On July 7th, 2008 the Indians were 37-51, and just 2-11 in their previous 13 games. The hopes and dreams of a city were once again extinguished by the disastrous performance of the Indians. On top of that our CY Young winner was going to be a free agent at the end of the season. This could only mean one thing: TRADE TIME! On July 7th, 2008 the Indians traded C.C. to the Brewers for Matt Laporta, Rob Bryson, and “a player to be named later”. Again, Indians fans were disgusted with the franchise.

 Matt Laporta was supposed to be the greatest prospect to ever happen to the game of baseball. Well, he was probably the biggest bust. There was so much hype and hope for Laporta, and he was never able to even be average. Laporta deserves his own article, in which he should be bashed and criticized for at least 3 pages. However, I digress. Let’s move onto Rob Bryson. Who? What? It took some research, but it seems that Bryson was a minor league pitches for the Indians all the way until 2013. The Indians would have been better off trading C.C. for a lifetime supply of baseballs and the players to be named later.

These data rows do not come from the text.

/-- The control register that a csrr, csrw, csrset or csrclr head names, and whether the head writes it (R210): PRIV is
decided before ILLEGAL_OPERAND (R165), so it is read even where another slot is bad. -/
def csrOfRaw (r : Raw) : Option (Lit × Bool) :=
  if r.maj = 0x14 ∧ r.f ≤ 3 then
    let b := if r.f = 0 then r.s1 else r.s0
    match decL (if r.tl = 3 then some r.ext else none) b with
    | .ok k => some (k, r.f != 0)
    | _ => none
  else none

/-! ## Lines (R156-R158) -/

/-- The halfwords h0 to h31 of a line. -/
abbrev Line := List Half

/-- HC, the head count: bits [4:0] of h0. -/
def lineHc (l : Line) : Nat := (l.getD 0 0).toNat % 32

/-- The tail lengths of heads 1 to n. -/
def tailSum (l : Line) : Nat → Nat
  | 0 => 0
  | n + 1 => tailSum l n + tailLength (headTl (l.getD (n + 1) 0))

/-- The tail of head k: T_k = 31 less the tails before it, halfword i at h_(T_k - i) (R157). -/
def headTail (l : Line) (k : Nat) : List Half :=
  let t := 31 - tailSum l (k - 1)
  (List.range (tailLength (headTl (l.getD k 0)))).map fun i => l.getD (t - i) 0

/-- The halfwords between the last head and the lowest tail halfword are zero. -/
def gapZero (l : Line) : Bool :=
  (List.range 32).all fun i => !(decide (lineHc l < i) && decide (i + tailSum l (lineHc l) ≤ 31)) || (l.getD i 0 == 0#16)

/-- A line that R156 does not call malformed. -/
def lineFormed (l : Line) : Bool :=
  decide (lineHc l ≠ 0) && decide ((l.getD 0 0).toNat / 32 % 8 = 0) &&
    decide (1 + lineHc l + tailSum l (lineHc l) ≤ 32) && gapZero l

def rotl16 (x : Half) (n : Nat) : Half := x.rotateLeft (n % 16)

/-- The signature sum over h1 to h31 and its byte (R158). -/
def lineSum (l : Line) : Half :=
  (List.range 31).foldl (fun s i => s ^^^ rotl16 (l.getD (i + 1) 0) ((i + 1) % 16)) 0#16
def lineSig (l : Line) : Byte := (lineSum l).extractLsb' 8 8 ^^^ (lineSum l).extractLsb' 0 8
def lineSigOk (l : Line) : Bool := (l.getD 0 0).extractLsb' 8 8 == lineSig l

/-! ## The encoder -/

def encV (r : VReg) : Byte := BitVec.ofNat 8 r.val
def encD (r : SReg) : Byte := BitVec.ofNat 8 (64 + r.val)
def encCst (n : Fin 64) : Byte := BitVec.ofNat 8 (128 + n.val)
/-- A literal's slot: in two's complement where it is short, else the marker (R11, R12). -/
def encLit (k : Lit) : Byte := if Lit.short k then 0xC0#8 ||| ((k.extractLsb' 0 6).setWidth 8) else 0xE0#8
def encX : XOp → Byte
  | .reg r => encD r
  | .cst n => encCst n
  | .lit k => encLit k
def encSC : SCOp → Byte
  | .reg r => encD r
  | .cst n => encCst n
def encO : OOp → Byte
  | .cst n => encCst n
  | .lit k => encLit k
def encSel : SlotSel → Byte
  | .none => 0
  | .lit k => encLit k

def modByte (n : Nat) : Byte := BitVec.ofNat 8 n
def encMF (m : MF) : Byte := (m.rnd ++ m.fty) ++ BitVec.ofNat 3 m.pred.val
def encMI (m : MI) : Byte := ((0#1 ++ BitVec.ofBool m.satm) ++ (BitVec.ofBool m.uns ++ m.wid)) ++ BitVec.ofNat 3 m.pred.val
def encMO (m : MO) : Byte := (0#1 ++ m.scope) ++ (m.ord ++ m.size)
def encMC (m : MC) : Byte := (BitVec.ofBool m.ovf ++ m.rnd) ++ m.tidx
def encMB (m : MB) : Byte := (0#4 ++ BitVec.ofBool m.sx) ++ (BitVec.ofBool m.inc ++ BitVec.ofNat 2 m.b.val)
def encSizeSx (size : BitVec 2) (sx : Bool) : Byte := (0#5 ++ BitVec.ofBool sx) ++ size
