-- ==== Sys2Proof/Machine/Memory.lean ====
section
/-! DEFINITION. Bytes of memory and their places (R26-R30), full bits, tags and poison, page tables (R319-R323), and the checks
of an access in their order (R219). -/

namespace Sys2Proof.Machine

/-! ## The byte list in its one form -/

abbrev Memory := List Host.Cell

/-- What an unlisted address reads as: zero (R28, R343 for local memory and scratchpad; log 3 for die store and HBM). -/
def blank : Byte := 0

/-- The byte at an address. -/
def Memory.get (m : Memory) (a : Nat) : Byte :=
  match m with
  | [] => blank
  | (j, v) :: t => if j = a then v else Memory.get t a

/-- Writing what an unlisted address reads as removes the entry. -/
def Memory.set (m : Memory) (a : Nat) (v : Byte) : Memory :=
  match m with
  | [] => if v = blank then [] else [(a, v)]
  | (j, w) :: t =>
    if j < a then (j, w) :: Memory.set t a v
    else if j = a then (if v = blank then t else (a, v) :: t)
    else (if v = blank then (j, w) :: t else (a, v) :: (j, w) :: t)

/-- Addresses strictly rising, no entry blank, every address above `low`. -/
def Memory.wfFrom (low : Nat) : Memory → Bool
  | [] => true
  | (a, v) :: t => decide (low ≤ a) && decide (v ≠ blank) && Memory.wfFrom (a + 1) t

/-- The canonical form. -/
def Memory.wf (m : Memory) : Bool := Memory.wfFrom 0 m

/-- The entries of consecutive bytes from an address. -/
def Memory.run (a : Nat) : List Byte → Memory
  | [] => []
  | v :: t => if v = blank then Memory.run (a + 1) t else (a, v) :: Memory.run (a + 1) t

/-- Consecutive bytes replaced at once. -/
def Memory.setRun (m : Memory) (a : Nat) (l : List Byte) : Memory :=
  m.filter (fun e => decide (e.1 < a)) ++ Memory.run a l ++ m.filter (fun e => decide (a + l.length ≤ e.1))

/-- Every byte of a range blank. -/
def Memory.clearRun (m : Memory) (a n : Nat) : Memory := m.filter fun e => decide (e.1 < a) || decide (a + n ≤ e.1)

/-! ## Places of bytes -/

def hbmBase : Nat := 0
def dieBase : Nat := 2 ^ 60
def scratchBase : Nat := 2 ^ 61
def localBase : Nat := 2 ^ 62

/-- The byte of HBM at a physical address of a package (R319). -/
def hbmAt (g : PkgId) (pa : Nat) : Nat := hbmBase + g * 2 ^ 48 + pa % 2 ^ 48
def dieAt (d : DieId) (off : Nat) : Nat := dieBase + d * 2 ^ 26 + off % 2 ^ 26
def localAt (p : Place) (off : Nat) : Nat := localBase + p * 2 ^ 18 + off % 2 ^ 18

/-- Bank and row of a scratchpad word under a key (R29). -/
def scratchBank (key : BitVec 16) (w : Nat) : Nat :=
  let k := key.toNat
  ((bitsOf w 0 5 ^^^ bitsOf w 5 5) ^^^ (bitsOf w 10 5 ^^^ bitsOf w 15 3)) ^^^
    ((bitsOf k 0 5 ^^^ bitsOf k 5 5) ^^^ (bitsOf k 10 5 ^^^ bitsOf k 15 1))
def scratchRow (w : Nat) : Nat := bitsOf w 5 13

/-- The byte of a cluster's scratchpad at an offset, under a key: its word's physical place (R29). -/
def scratchAt (k : ClusterId) (key : BitVec 16) (off : Nat) : Nat :=
  scratchBase + k * 2 ^ 21 + (32 * scratchRow (off / 8) + scratchBank key (off / 8)) * 8 + off % 8

def isHbm (a : Nat) : Bool := decide (a < dieBase)
def isDie (a : Nat) : Bool := decide (dieBase ≤ a) && decide (a < scratchBase)
/-- Local memory and scratchpad words carry a full/empty bit (R30). -/
def hasFull (a : Nat) : Bool := decide (scratchBase ≤ a)

/-! ## The logical-to-physical core table (R369) -/

/-- Offset of the LPCT window in a die store: its last 4 KiB. -/
def lpctOff : Nat := 0x3FFF000

/-- The physical numbers of the healthy cores, ascending. -/
def State.healthy (s : State) (g : PkgId) : List Nat := (List.range 1024).filter fun n => !s.harvested g n

/-- Entry i: PCORE with V, or zero at and above the healthy count. -/
def State.lpctEntry (s : State) (g : PkgId) (i : Nat) : Nat :=
  match (s.healthy g)[i]? with
  | some n => 0x80000000 + n
  | none => 0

On October 3, 2008 the Brewers sent “the player to be named later” to the Indians. This finalized the C.C. trade and the Indians received Michael Brantley. At the time, no Indians fan even gave this trade a second look. Brantley made his debut in the Majors in 2009 for the Indians. Since that debut, Brantley hasn’t looked back and the Indians have found a franchise player. Now, I won’t say that Michael Brantley is the same “franchise” player as an Albert Pujols, or a Mike Trout. Brantley will not have 50 HR’s and 125 RBI’s in a season. However, Brantley embodies everything a franchise could want out of a player.

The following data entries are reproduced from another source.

-- ==== Sys2Proof/Machine/Ops.lean ====
section
/-! DEFINITION. What every head shares: its checks in order (R165), its retirement with delay slots, loops and gangs (R44,
R166, R170-R172, R197, R203), the end of a task (R35), basin resets (R342, R343), taking a trap (R326-R334) and returning
from one (R212, R331). -/

namespace Sys2Proof.Machine

/-- The outcomes of a step. -/
abbrev Out := Host.Outcome State Fault Refusal

/-- Where a context goes after a head. -/
inductive Flow where
  /-- the next head in fetch order, or as the delay slots have it -/
  | seq
  /-- the same, and the head does not act as a loop return: `lp` replaces the active loop (R197) -/
  | noLoop
  /-- a control transfer with two delay slots: its target if it is taken (R170) -/
  | transfer (target : Option Word)
  /-- continue at a pointer without delay slots -/
  | goto (ptr : Word)
  /-- the task ends -/
  | ends (how : EndKind)
  /-- the meaning has retired the head and set the context's place itself -/
  | stay
  deriving DecidableEq, Repr

/-- What a head that passed its checks comes to. -/
inductive Eff where
  | done (s : State) (f : Flow)
  /-- a precise trap: the head has no effect -/
  | trap (t : Trap)
  /-- the head issues and its trap is taken before the next head (R202) -/
  | after (s : State) (t : Trap)
  /-- the head cannot issue now -/
  | hold
  /-- a waiting head whose condition does not hold (R220), with what its arrival leaves -/
  | wait (s : State)

/-! ## Gangs (R41-R46) -/

def State.gangWith (s : State) (c : CtxId) : Option Gang := s.gangs.find? fun g => g.formed && g.members.contains c
def State.setGang (s : State) (g : Gang) : State :=
  { s with gangs := s.gangs.map fun h => if h.num = g.num then g else h }
def State.dropGang (s : State) (n : Nat) : State := { s with gangs := s.gangs.filter fun h => h.num != n }

def Context.setGangBits (x : Context) (g : BitVec 2) : Context := { x with csr := { x.csr with gang := g } }

/-- A forwarded stream that has ended: a follower with nothing buffered fetches for itself (R44). -/
def Context.endStream (x : Context) : Context :=
  match x.gangEnd, x.fwd with
  | some p, [] => { (x.setGangBits 0) with gangEnd := none, gangSlots := 0, pc := p.getD x.pc, lines := [] }
  | _, _ => x

/-- The gang ends: its followers issue what they hold, then fetch for themselves (R44). -/
def State.dissolveGang (s : State) (g : Gang) (after : Option Word) : State :=
  let t := g.members.foldl (fun t m =>
    if m = g.leader then t.modCtx m fun x => x.setGangBits 0
    else t.modCtx m fun x =>
      if x.csr.gang == 2 then ({ x with gangEnd := some after } : Context).endStream else x.setGangBits 0) s
  t.dropGang g.num

/-- A gang that forms or rejoins forgets the arrival of a context that no longer waits. -/
def State.withdraw (s : State) (c : CtxId) : State :=
  { s with gangs := (s.gangs.map fun g =>
      let a := g.arrived.filter (· != c)
      { g with arrived := a, since := if a = [] then none else g.since
               joinPtr := if a = [] then none else g.joinPtr }).filter fun g => g.formed || !g.arrived.isEmpty }

/-- A context leaves its gang: its arrival is forgotten, a follower is removed, a leader's gang ends. -/
def State.quitGang (s : State) (c : CtxId) : State :=
  let s1 := s.withdraw c
  match s1.gangWith c with
  | none => s1
  | some g =>
    if g.leader = c then s1.dissolveGang g none
    else (s1.setGang { g with members := g.members.filter (· != c) }).modCtx c fun x =>
      { (x.setGangBits 0) with fwd := [], gangSlots := 0, gangEnd := none }

/-- A follower detaches without a transfer: it fetches for itself from its next head (R44). -/
def Context.detach (x : Context) : Context := { (x.setGangBits 3) with fwd := [], gangSlots := 0, gangEnd := none, lines := [] }

/-- Skew of member m of a gang whose leader is on core c0 of its cluster (R42). -/
def skewOf (c0 m : Nat) : Nat := m + 3 * ((c0 + m) / 8)
def Gang.skew (g : Gang) (m : CtxId) : Nat := skewOf (coreOf g.leader % 8) (g.order.idxOf m)

/-- A leader's head goes to every follower that still takes its stream (R42): no earlier than the leader's issue cycle plus the
skew, counted by the follower's own clock (R374). -/
def State.forward (s : State) (i : Instr) (led : Bool) (out : Option Word) : State :=
  match s.gangWith s.cur.ctx with
  | none => s
  | some g =>
    if g.leader ≠ s.cur.ctx ∨ !led then s
    else
      let f : Forwarded := { instr := i, issue := { s.cur with forwarded := true }, due := 0, out := out }
      g.members.foldl (fun t m => if m = g.leader then t else t.modCtx m fun x =>
        if x.csr.gang == 2 ∨ (x.csr.gang == 3 ∧ x.fwd.length < x.gangSlots) then
          { x with fwd := x.fwd ++ [{ f with issue := { f.issue with ctx := m }, due := s.nowCtx m + g.skew m }] }
        else x) s

/-! ## The end of a task (R35) -/

/-- A request that changes memory: a store or an atomic operation. -/
def FabReq.writes (r : FabReq) : Bool :=
  match r.instr with
  | .ld .. | .ldv .. | .ldf .. | .ldacq .. | .ldbit .. => false
  | _ => true

/-- What an ended context had on its way: loads are cancelled; stores and atomics in the fabric are still performed (R266, R138),
those of near memory go with the task. -/
def State.dropResults (s : State) (c : CtxId) : State :=
  let t := s.dropUnitReqs c
  let u := t.modCore (coreOf c) fun x =>
    { x with
      fabric := (x.fabric.filter fun r => r.ctx != c || (r.writes && r.bytes.all fun e => decide (e.2 < scratchBase))).map
        fun r => if r.ctx = c then { r with dst := none } else r
      port := x.port.map fun e => if e.ctx = c then { e with sd := none } else e }
  u.modPart (u.partOfCtx c) fun q =>
    { q with launching := q.launching.map fun l => if l.ctx = c then { l with sd := 0 } else l }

Brantley is a quiet player who brings his A-game to the ball park every single night. 2013 was Brantley’s best year to date in the Majors. He hit .284 w/ 10HR, 73RBI. These are not superstar numbers, but Brantley is on pace this year to far surpass his HR and RBI totals from 2013. Brantley gets better every year and I don’t think he has hit his ceiling yet. Brantley is on pace for 25HR and 110 RBI’s this year. These are All-Star numbers and Brantley definitely deserves the honor. Through the half way point of this season, Brantley has better numbers than Kipnis did at the same point last season. As you know, Kipnis was an All-Star in 2013.

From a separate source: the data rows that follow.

/-- An access has left: the core holds one more request for each of its events, in order, with the bytes of the event; its register
waits, and nothing else changes but what the head writes of itself. -/
def Access.Sent (x : Access) (s t : State) : Prop :=
  let of := fun (ev : List Nat) => (x.idx.zip x.places).filter fun e => ev.contains e.1
  ∃ l : List FabReq, l.map (·.bytes) = x.events.map of ∧
    l.map (·.data) = x.events.map (fun ev => (((x.idx.zip x.places).zip x.data).filter fun e => ev.contains e.1.1).map (·.2)) ∧
    l.map (·.seq) = (List.range l.length).map (s.seq + ·) ∧
    (∀ q ∈ l, q.ctx = s.cur.ctx ∧ q.instr = x.instr ∧ q.ptr = x.ptr ∧ q.dst = x.dst ∧ q.head = s.seq ∧ q.got = [] ∧
      q.acq = x.acq ∧ q.sync = x.sync ∧ q.silent = s.silent s.cur.ctx ∧ x.also q) ∧
    (∀ r ∈ x.dst, Awaits s t r) ∧ MarksKept s t ∧
    Machine.Leaves s t x.regs x.flags id (fun k => { k with fabric := k.fabric ++ l }) []

/-! ## The units of a core -/

/-- Nothing but the core of the context under issue changes, and in it what `core` says. -/
def OnCore (s t : State) (l : List RegName) (core : Core → Core) : Prop := Leaves s t l 0 id core [] ∧ MarksKept s t

/-- A core with a counter or a buffer replaced. -/
def Core.withCounter (k : Core) (n : Nat) (x : Counter) : Core := { k with counters := SMap.put k.counters n x }
def Core.withBuffer (k : Core) (n : Nat) (x : Buffer) : Core := { k with buffers := SMap.put k.buffers n x }

/-- The command enters the port of the copy engine (R243). -/
def Enters (s t : State) (l : List RegName) (e : EngCmd) : Prop :=
  OnCore s t l fun k => { k with port := k.port ++ [{ e with seq := s.seq }] }

/-- The port of the copy engine takes one more command of a task that is no handler (R235, R243). -/
abbrev State.portFree (s : State) : Prop :=
  inHandler s = false ∧ s.acqPending s.cur.ctx = false ∧ (s.core (coreOf s.cur.ctx)).port.length < 32

/-- The word of a counter's status (R238). -/
def statusOf (x : Counter) (v : Word) : Prop :=
  v.extractLsb' 0 32 = x.value ∧ v.getLsbD 32 = x.err ∧ v.extractLsb' 33 3 = x.scope ∧ v.extractLsb' 36 4 = 0 ∧
    v.toNat / 2 ^ 40 = min x.deliv (2 ^ 24 - 1)

/-- A head that waits (R220): it keeps its place, and nothing else changes. -/
def Waits (s t : State) : Prop :=
  Spares s t [] 0 id id [] ∧ MarksKept s t ∧ (t.ctx s.cur.ctx).wait.isSome = true ∧ (t.ctx s.cur.ctx).pc = s.here.pc

/-! ## Lanes (R249) -/

/-- Lane i of w bits. -/
def laneAt (w : Nat) (v : Vec) (i : Nat) : BitVec w := v.extractLsb' (w * i) w
/-- Lane i of w bits is active: its lowest byte's predicate bit. -/
def laneOn (p : Half) (w i : Nat) : Bool := p.getLsbD (w / 8 * i)
/-- An active lane i holds `g i`, another one what it held. -/
def LanesAre (w : Nat) (p : Half) (old v : Vec) (g : Nat → BitVec w) : Prop :=
  ∀ i, i < 128 / w → laneAt w v i = if laneOn p w i then g i else laneAt w old i
/-- Lane i as an integer. -/
def laneNum (m : MI) (v : Vec) (i : Nat) : Int :=
  if m.uns then (laneAt (widBits m.wid) v i).toNat else (laneAt (widBits m.wid) v i).toInt
/-- The bounds of w bits. -/
def lowBound (w : Nat) (uns : Bool) : Int := if uns then 0 else -2 ^ (w - 1)
def highBound (w : Nat) (uns : Bool) : Int := if uns then 2 ^ w - 1 else 2 ^ (w - 1) - 1
/-- An exact integer as w bits hold it: wrapped, or the nearest bound with SATM. -/
def fitInt (w : Nat) (m : MI) (x : Int) : BitVec w :=
  BitVec.ofInt w (if m.satm then max (lowBound w m.uns) (min (highBound w m.uns) x) else x)
/-- SAT is set where SATM is and an active lane's integer leaves the bounds. -/
def SatFlag (w : Nat) (m : MI) (p : Half) (g : Nat → Int) (f : SW) : Prop :=
  ((m.satm = true ∧ ∃ i, i < 128 / w ∧ laneOn p w i = true ∧ (g i < lowBound w m.uns ∨ highBound w m.uns < g i)) → f = fSAT) ∧
    ((m.satm = false ∨ ∀ i, i < 128 / w → laneOn p w i = true → lowBound w m.uns ≤ g i ∧ g i ≤ highBound w m.uns) → f = 0)
/-- A predicate holds a lane's outcome in every bit of the lane. -/
def PredIs (w : Nat) (p : Half) (g : Nat → Prop) : Prop := ∀ j, j < 16 → (p.getLsbD j = true ↔ g (j / (w / 8)))
/-- The flags of active lanes together. -/
def lanesFlags (w : Nat) (p : Half) (g : Nat → SW) : SW :=
  ((List.range (128 / w)).filter (laneOn p w)).foldl (fun x i => x ||| g i) 0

As much as I love a brass and cocky ego-maniac; example Johnny Manziel. I also really love a player like Brantley. He is calm, quiet, and willing to stay in the shadows. He isn’t on W6th partying at Barley house. He isn’t in Vegas taking picture with celebrities. He doesn’t have dozens of girlfriends that he flaunts around town. Although, he could probably have any woman that he wants. Sorry Ladies, Brantley is married with a child. Brantley is a guy who comes to the ball park every day, ready to get better, and to make the Indians better. Later tonight, the All-Star Ballot comes out. Whether Brantley makes it or not, he deserves a spot. I can tell you this, Brantley will only get better, and this is only the beginning.